LEATHER WISDOM: Stonewall and PRIDE
The 50s and 60s were a difficult time to be homosexual, transexual, or any identity we now consider to fall under the LGBTQIA+ umbrella. McCarthyism branded homosexuals as security risks open to blackmail, the FBI and local police departments kept lists of known homosexuals and their hangouts. Homosexuality was listed in the Diagnostic and Statistical Manual as a mental disorder. Police regularly raided, harassed, and closed down establishments catering to gay men and lesbians; and their patrons were exposed in newspapers, which could lead to being ostracized and loss of employment. As early as 1959 in Los Angeles, members of the queer community began pushing back. There are reports over the next decade of acts of civil disobedience, conflict with the police and business owners, and sporadic riots.

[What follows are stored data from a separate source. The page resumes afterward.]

-- ==== Sys2Proof/Laws/Ops.lean ====
section
/-! SUPPORT. Everything each shared operation can do, said once: operand accessors, stack, ports, the end of a step, the step. -/

namespace Sys2Proof.Machine

/-! ## Operand accessors (40_execution_core.md R126 to R129) -/

/-- All `get_rm32` can do. -/
theorem getRm32_cases (s : State) (o : RM32) :
    (Rm32InMemory s o ∧ getRm32 s o = .ok (rm32Value s o)) ∨
    (∃ m, o = .mem m ∧ s.memory.size < (effAddr s m).toNat + 4 ∧
      getRm32 s o = .error (.outOfBounds (effAddr s m).toNat)) := by
  cases o with
  | reg r => exact .inl ⟨trivial, rfl⟩
  | mem m =>
    by_cases h : (effAddr s m).toNat + 4 ≤ s.memory.size
    · exact .inl ⟨h, Memory.read32_ok _ _ h⟩
    · exact .inr ⟨m, rfl, by omega, Memory.read32_error _ _ (by omega)⟩

/-- All `get_rm8` can do. -/
theorem getRm8_cases (s : State) (o : RM8) :
    (Rm8InMemory s o ∧ getRm8 s o = .ok (rm8Value s o)) ∨
    (∃ m, o = .mem m ∧ s.memory.size < (effAddr s m).toNat + 1 ∧
      getRm8 s o = .error (.outOfBounds (effAddr s m).toNat)) := by
  cases o with
  | reg r => exact .inl ⟨trivial, rfl⟩
  | mem m =>
    by_cases h : (effAddr s m).toNat + 1 ≤ s.memory.size
    · exact .inl ⟨h, Memory.read8_ok _ _ h⟩
    · exact .inr ⟨m, rfl, by omega, Memory.read8_error _ _ (by omega)⟩

/-- What a completed store to an operand leaves alone, whatever the operand is. -/
def SameButRegsAndBytes (s t : State) : Prop :=
  t.eip = s.eip ∧ SameFlags s t ∧ SameOutside s t ∧ t.memory.size = s.memory.size ∧
  (s.memory.wf = true → t.memory.wf = true)

theorem wordStored_setMemory (s : State) (a : Nat) (v : Word) (hw : s.memory.wf = true) (h : a + 4 ≤ s.memory.size) :
    WordStored a v s (s.setMemory (s.memory.setWord a v)) := by
  refine ⟨fun k hk => ?_, rfl, fun k hk => ?_⟩
  · simp only [State.setMemory_memory, Memory.byte_setWord _ _ _ _ hw h]
    rw [if_pos (by omega), Nat.add_sub_cancel_left]
  · simp only [State.setMemory_memory, Memory.byte_setWord _ _ _ _ hw h]
    rw [if_neg (by omega)]

theorem byteStored_setMemory (s : State) (a : Nat) (v : Byte) (hw : s.memory.wf = true) :
    ByteStored a v s (s.setMemory (s.memory.setByte a v)) := by
  refine ⟨?_, rfl, fun k hk => ?_⟩
  · simp [Memory.byte_setByte _ _ _ _ hw]
  · simp only [State.setMemory_memory, Memory.byte_setByte _ _ _ _ hw]
    rw [if_neg (by omega)]

/-- All `set_rm32` can do. -/
theorem setRm32_cases (s : State) (o : RM32) (v : Word) :
    (Rm32InMemory s o ∧ ∃ t, setRm32 s o v = .ok t ∧ SameButRegsAndBytes s t ∧
      (s.memory.wf = true → Rm32Becomes o v s t)) ∨
    (∃ m, o = .mem m ∧ s.memory.size < (effAddr s m).toNat + 4 ∧
      setRm32 s o v = .error (.outOfBounds (effAddr s m).toNat)) := by
  cases o with
  | reg r =>
    exact .inl ⟨trivial, _, rfl, ⟨rfl, rfl, ⟨rfl, rfl, rfl, rfl, rfl⟩, rfl, id⟩, fun _ =>
      ⟨by simp, fun q hq => by simp at hq; simp [hq], rfl, fun _ => rfl⟩⟩
  | mem m =>
    rcases s.store32_cases (effAddr s m) v with ⟨h, e⟩ | ⟨h, e⟩
    · exact .inl ⟨h, _, e, ⟨rfl, rfl, ⟨rfl, rfl, rfl, rfl, rfl⟩, rfl, fun w => s.memory.wf_setWord _ _ w h⟩, fun w =>
        ⟨fun _ _ => rfl, wordStored_setMemory s _ v w h⟩⟩
    · exact .inr ⟨m, rfl, h, e⟩

/-- Writing an alias (R24). -/
theorem reg8Becomes_setReg8 (s : State) (r : Reg8) (v : Byte) : Reg8Becomes r v s (s.setReg8 r v) := by
  refine ⟨by simp, ?_, fun q hq => ?_⟩
  · simp only [State.reg_setReg8, if_true]
    exact aliasWrite_rest _ _ _
  · simp at hq; simp [hq]

/-- All `set_rm8` can do. -/
theorem setRm8_cases (s : State) (o : RM8) (v : Byte) :
    (Rm8InMemory s o ∧ ∃ t, setRm8 s o v = .ok t ∧ SameButRegsAndBytes s t ∧
      (s.memory.wf = true → Rm8Becomes o v s t)) ∨
    (∃ m, o = .mem m ∧ s.memory.size < (effAddr s m).toNat + 1 ∧
      setRm8 s o v = .error (.outOfBounds (effAddr s m).toNat)) := by
  cases o with
  | reg r =>
    exact .inl ⟨trivial, _, rfl, ⟨rfl, rfl, ⟨rfl, rfl, rfl, rfl, rfl⟩, rfl, id⟩, fun _ =>
      ⟨reg8Becomes_setReg8 s r v, rfl, fun _ => rfl⟩⟩
  | mem m =>
    rcases s.store8_cases (effAddr s m) v with ⟨h, e⟩ | ⟨h, e⟩
    · exact .inl ⟨h, _, e, ⟨rfl, rfl, ⟨rfl, rfl, rfl, rfl, rfl⟩, rfl,
        fun w => s.memory.wf_setByte _ _ w (by omega)⟩, fun w =>
        ⟨fun _ _ => rfl, byteStored_setMemory s _ v w⟩⟩
    · exact .inr ⟨m, rfl, h, e⟩

/-! ## The stack (40_execution_core.md R130) -/

/-- All `push32` can do. -/
theorem push32_cases (s : State) (v : Word) :
    (s.pushAddr.toNat + 4 ≤ s.memory.size ∧
      push32 s v = .ok ((s.setMemory (s.memory.setWord s.pushAddr.toNat v)).setReg .esp s.pushAddr)) ∨
    (s.memory.size < s.pushAddr.toNat + 4 ∧ push32 s v = .error (.outOfBounds s.pushAddr.toNat)) := by
  rcases s.store32_cases s.pushAddr v with ⟨h, e⟩ | ⟨h, e⟩
  · exact .inl ⟨h, by simp only [push32, e, bind, Except.bind]⟩
  · exact .inr ⟨h, by simp only [push32, e, bind, Except.bind]⟩

/-- All `pop32` can do. -/
theorem pop32_cases (s : State) :
    ((s.reg .esp).toNat + 4 ≤ s.memory.size ∧
      pop32 s = .ok (s.memory.word (s.reg .esp).toNat, s.setReg .esp (s.reg .esp + 4#32))) ∨
    (s.memory.size < (s.reg .esp).toNat + 4 ∧ pop32 s = .error (.outOfBounds (s.reg .esp).toNat)) := by
  by_cases h : (s.reg .esp).toNat + 4 ≤ s.memory.size
  · exact .inl ⟨h, by simp only [pop32, Memory.read32_ok _ _ h, bind, Except.bind]⟩
  · exact .inr ⟨by omega, by simp only [pop32, Memory.read32_error _ _ (Nat.lt_of_not_le h), bind, Except.bind]⟩

/-! ## Completion and halting (40_execution_core.md R132) -/

@[simp] theorem complete_ok (s t : State) : complete s (.ok t) = .next t := rfl

@[simp] theorem complete_error (s : State) (r : HaltReason) : complete s (.error r) = .next (s.halt r) := rfl

/-! ## The ports and the BIOS layer (45_io_interrupt.md R241 to R246) -/

/-- What a byte drawn or taken from a line leaves alone: all but the free-value counter. -/
theorem lineByte_state (line : List Nat) (s : State) :
    (lineByte line s).2 = s ∨ (lineByte line s).2 = s.drawByte.2 := by
  unfold lineByte
  split
  · exact .inr rfl
  · split
    · exact .inl rfl
    · exact .inr rfl

/-- All `io_in8` can do: the input source never answers, or only its lines and the free-value counter change. -/
theorem ioIn8_cases (s : State) :
    (ioIn8 s = none ∧ s.input.lines = [] ∧ s.input.after = .silent) ∨
    (∃ v lines n, ioIn8 s = some (v, { s with input := { s.input with lines := lines }, freeIndex := n })) := by
  unfold ioIn8
  split
  · next line rest e =>
    right
    rcases lineByte_state line (s.setLines rest) with h | h
    · exact ⟨_, rest, s.freeIndex, congrArg some (Prod.ext rfl h)⟩
    · exact ⟨_, rest, s.freeIndex + 1, congrArg some (Prod.ext rfl h)⟩
  · next e =>
    split
    · right; exact ⟨_, s.input.lines, s.freeIndex + 1, rfl⟩
    · right; exact ⟨_, s.input.lines, s.freeIndex + 1, rfl⟩
    · next e' => left; exact ⟨rfl, e, e'⟩

/-- All `io_out8` can do. -/
theorem ioOut8_cases (port : BitVec 16) (v : Byte) (s : State) :
    ioOut8 port v s = s ∨ ioOut8 port v s = s.emit (.serialOut v) := by
  unfold ioOut8; split
  · exact .inr rfl
  · exact .inl rfl

/-- All a BIOS call can do: emit one event. -/
theorem biosCall_cases (vector : Byte) (s : State) : ∃ e, biosCall vector s = s.emit e := by
  unfold biosCall
  split
  · unfold biosVideo; split <;> exact ⟨_, rfl⟩
  · exact ⟨_, rfl⟩

/-! ## The end of a step (40_execution_core.md R122, R123) -/

/-- All the end of a step can do to a running state. -/
theorem endStep_running (s : State) (h : s.runState = .running) :
    (s.eip ≠ Config.haltSentinel ∧ s.endStep = s) ∨
    (s.eip = Config.haltSentinel ∧
      s.endStep = (s.halt .normalEnd).emit (.haltReport .normalEnd s.regs s.eip)) := by
  by_cases e : s.eip = Config.haltSentinel
  · exact .inr ⟨e, by simp [State.endStep, State.sentinel, State.report, h, e]⟩
  · exact .inl ⟨e, by simp [State.endStep, State.sentinel, State.report, h, e]⟩

/-- All the end of a step can do to a state that has halted. -/
theorem endStep_halted (s : State) (r : HaltReason) (h : s.runState = .halted r) :
    s.endStep = s.emit (.haltReport r s.regs s.eip) := by
  simp [State.endStep, State.sentinel, State.report, h]

/-- The end of a step keeps everything but the run state and the events. -/
theorem endStep_frame (s : State) :
    s.endStep.regs = s.regs ∧ s.endStep.eip = s.eip ∧ s.endStep.eflags = s.eflags ∧ s.endStep.memory = s.memory ∧
    s.endStep.quiet = s.quiet ∧ s.endStep.input = s.input ∧ s.endStep.freeIndex = s.freeIndex := by
  cases h : s.runState with
  | running =>
    rcases endStep_running s h with ⟨_, e⟩ | ⟨_, e⟩ <;> rw [e] <;> exact ⟨rfl, rfl, rfl, rfl, rfl, rfl, rfl⟩
  | halted r => rw [endStep_halted s r h]; exact ⟨rfl, rfl, rfl, rfl, rfl, rfl, rfl⟩

/-! ## The step (40_execution_core.md R120) -/

/-- A trace event changes the events only. -/
theorem traced_cases (s : State) : s.traced = s ∨ ∃ op, s.traced = s.emit (.trace s.eip op) := by
  unfold State.traced; split
  · exact .inr ⟨_, rfl⟩
  · exact .inl rfl

/-- The trace keeps every field but the events. -/
theorem traced_frame (s : State) :
    s.traced.regs = s.regs ∧ s.traced.eip = s.eip ∧ s.traced.eflags = s.eflags ∧ s.traced.memory = s.memory ∧
    s.traced.runState = s.runState ∧ s.traced.quiet = s.quiet ∧ s.traced.input = s.input ∧
    s.traced.freeIndex = s.freeIndex := by
  rcases traced_cases s with h | ⟨op, h⟩ <;> rw [h] <;> exact ⟨rfl, rfl, rfl, rfl, rfl, rfl, rfl, rfl⟩

/-- All a step that answers a next state can have done. -/
theorem step_next_cases {s t : State} (h : step s = .next t) :
    ((∃ r, s.runState = .halted r) ∧ t = s) ∨
    (s.runState = .running ∧ ∃ r, s.fetched = .error r ∧ t = (s.traced.halt r).endStep) ∨
    (s.runState = .running ∧ ∃ i u, s.fetched = .ok i ∧ exec i s.traced = .next u ∧ t = u.endStep) := by
  unfold step at h
  cases hr : s.runState with
  | halted r => simp only [hr] at h; cases h; exact .inl ⟨⟨r, rfl⟩, rfl⟩
  | running =>
    simp only [hr] at h
    cases hf : s.fetched with
    | error r => simp only [hf] at h; cases h; exact .inr (.inl ⟨rfl, r, rfl, rfl⟩)
    | ok i =>
      simp only [hf] at h
      cases he : exec i s.traced with
      | next u => simp only [he, endOutcome] at h; cases h; exact .inr (.inr ⟨rfl, i, u, rfl, he, rfl⟩)
      | fault f => simp only [he, endOutcome] at h; cases h
      | refused f => simp only [he, endOutcome] at h; cases h

end Sys2Proof.Machine
end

In the early morning hours of June 28, 1969, patrons of the Stonewall Inn in Greenwich Village had enough. Another police raid had broken the dam of fear, anger, and frustration, and members of the gay community in and around the Stonewall Inn spontaneously rose up and said, “enough!” It is said that seven police officers barricaded themselves inside to call for help, and a drag queen used a parking meter torn from the ground as a battering ram to break down the bar doors! Word spread, with the number of protesters and protests growing throughout the city over the next few days. The numbers of gay men, lesbians, people in drag, transgender people, and Leatherfolx stood shoulder to shoulder in numbers upwards of 1,000.
Accounts of the riots are numerous and varied – no one quite agrees on how it started, how it progressed, or even who was there. One thing is certain though: it served as a catalyst for a movement that proclaimed that the queer community should not have to live in fear or in the shadows. Groups began organizing to fight for just treatment and human rights both within society and before the law.
The first Pride march commemorating the riot occurred in 1970. Marchers numbered in the hundreds set off from Greenwich Village; and by the time they arrived in Central Park, their numbers had swelled to the thousands, far exceeding the expectations of the day’s organizers. Chants of, “Say it clear and say it loud! Gay is good and Gay is proud,” rang through the air as they marched. There were marches in LA, San Francisco, and Chicago. These early Pride events were gay liberation or gay freedom marches, precursors to the more celebratory events that would follow later.
Today we continue to commemorate the legacy of the Stonewall Riots every June with Pride month. As this year’s Pride month comes to a close, we reflect on how far we have come and how far we have to go. The Stonewall riots loudly proclaimed that the queer community would no longer live in secrecy nor in shame, that they had the right to live their lives out loud. Forty years later to the day, the Rainbow Lounge in Ft. Worth was raided. Fifty-two years later, many of us are still fighting that same fight, both on our own behalf and on behalf of those who cannot raise their own voices. Let’s tip our hats to those who paved the way and proudly raise our own Pride flags, not just in June but every day of the year.